(THE TASK): Look below for the line that contains "unfold encode; rw [h0, h]", then copy it and each following line exactly, through and including the line that contains "unfold encode; rw [h0, h1, h2, h]; rfl".

(DATASET ENTRIES):
=== Begin Enclosure ===
-- ==== Sys2Proof/Laws/PerInstr.lean ====
section
/-! SUPPORT. The family Length: one lemma per constructor of Instr. An instruction's words fit the length that bits [15:13] of the first
parcel give (spec/02 R27, R28); an event has no words. Before it, encode from the table that holds an instruction's words: each
hypothesis is true by rfl at a constructor. -/

namespace Sys2Proof

theorem encode_of_encode16 {i : Instr} {w : Nat} (h : encode16 i = some w) : encode i = some (2, w) := by
  unfold encode; rw [h]

theorem encode_of_encode32a {i : Instr} {w : Nat} (h0 : encode16 i = none) (h : encode32a i = some w) :
    encode i = some (4, w) := by
  unfold encode; rw [h0, h]

theorem encode_of_encode32b {i : Instr} {w : Nat} (h0 : encode16 i = none) (h1 : encode32a i = none)
    (h : encode32b i = some w) : encode i = some (4, w) := by
  unfold encode; rw [h0, h1, h]

theorem encode_of_encode64 {i : Instr} {w : Nat} (h0 : encode16 i = none) (h1 : encode32a i = none)
    (h2 : encode32b i = none) (h : encode64 i = some w) : encode i = some (8, w) := by
  unfold encode; rw [h0, h1, h2, h]; rfl

theorem encode_none {i : Instr} (h0 : encode16 i = none) (h1 : encode32a i = none) (h2 : encode32b i = none)
    (h3 : encode64 i = none) : encode i = none := by
  unfold encode; rw [h0, h1, h2, h3]; rfl

/-! The number a word is, as rewrites: `decide` and `rfl` must not meet `x.toNat * 2^lo`, which the kernel would unfold step by step. -/

theorem put_eq (x : BitVec n) (lo : Nat) : put x lo = x.toNat * 2^lo := (Nat.mul_comm _ _).trans (Nat.mul_comm _ _)

theorem pack_nil (m : Nat) : pack m [] = m := by simp [pack]

theorem pack_cons (m x : Nat) (l : List Nat) : pack m (x :: l) = pack (m + x) l := by simp [pack]; omega

end Sys2Proof

namespace Sys2Proof.Laws.Length

/-- The words of the instruction fit its length, and the length is the one their first parcel decodes to. -/
def Statement (i : Instr) : Prop :=
  ∀ (b w : Nat), encode i = some (b, w) →
    w < 256^b ∧ b = (if w / 2^13 % 8 < 6 then 2 else if w / 2^13 % 8 = 6 then 4 else 8)

theorem of2 {i : Instr} {w : Nat} (e : encode i = some (2, w)) (hw : w < 49152) : Statement i := by
  intro b' w' h
  rw [e] at h
  cases h
  exact ⟨by omega, by rw [if_pos]; omega⟩

theorem of4 {i : Instr} {w : Nat} (e : encode i = some (4, w)) (hw : w < 2^32) (hb : w / 2^13 % 8 = 6) : Statement i := by
  intro b' w' h
  rw [e] at h
  cases h
  exact ⟨by omega, by rw [if_neg (by omega), if_pos hb]⟩

theorem of8 {i : Instr} {w : Nat} (e : encode i = some (8, w)) (hw : w < 2^64) (hb : w / 2^13 % 8 = 7) : Statement i := by
  intro b' w' h
  rw [e] at h
  cases h
  exact ⟨by omega, by rw [if_neg (by omega), if_neg (by omega)]⟩

theorem ofNone {i : Instr} (e : encode i = none) : Statement i := by
  intro b w h
  rw [e] at h
  cases h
=== End Enclosure ===
(COMPLETED TASK):
  unfold encode; rw [h0, h]

theorem encode_of_encode32b {i : Instr} {w : Nat} (h0 : encode16 i = none) (h1 : encode32a i = none)
    (h : encode32b i = some w) : encode i = some (4, w) := by
  unfold encode; rw [h0, h1, h]

theorem encode_of_encode64 {i : Instr} {w : Nat} (h0 : encode16 i = none) (h1 : encode32a i = none)
    (h2 : encode32b i = none) (h : encode64 i = some w) : encode i = some (8, w) := by
  unfold encode; rw [h0, h1, h2, h]; rfl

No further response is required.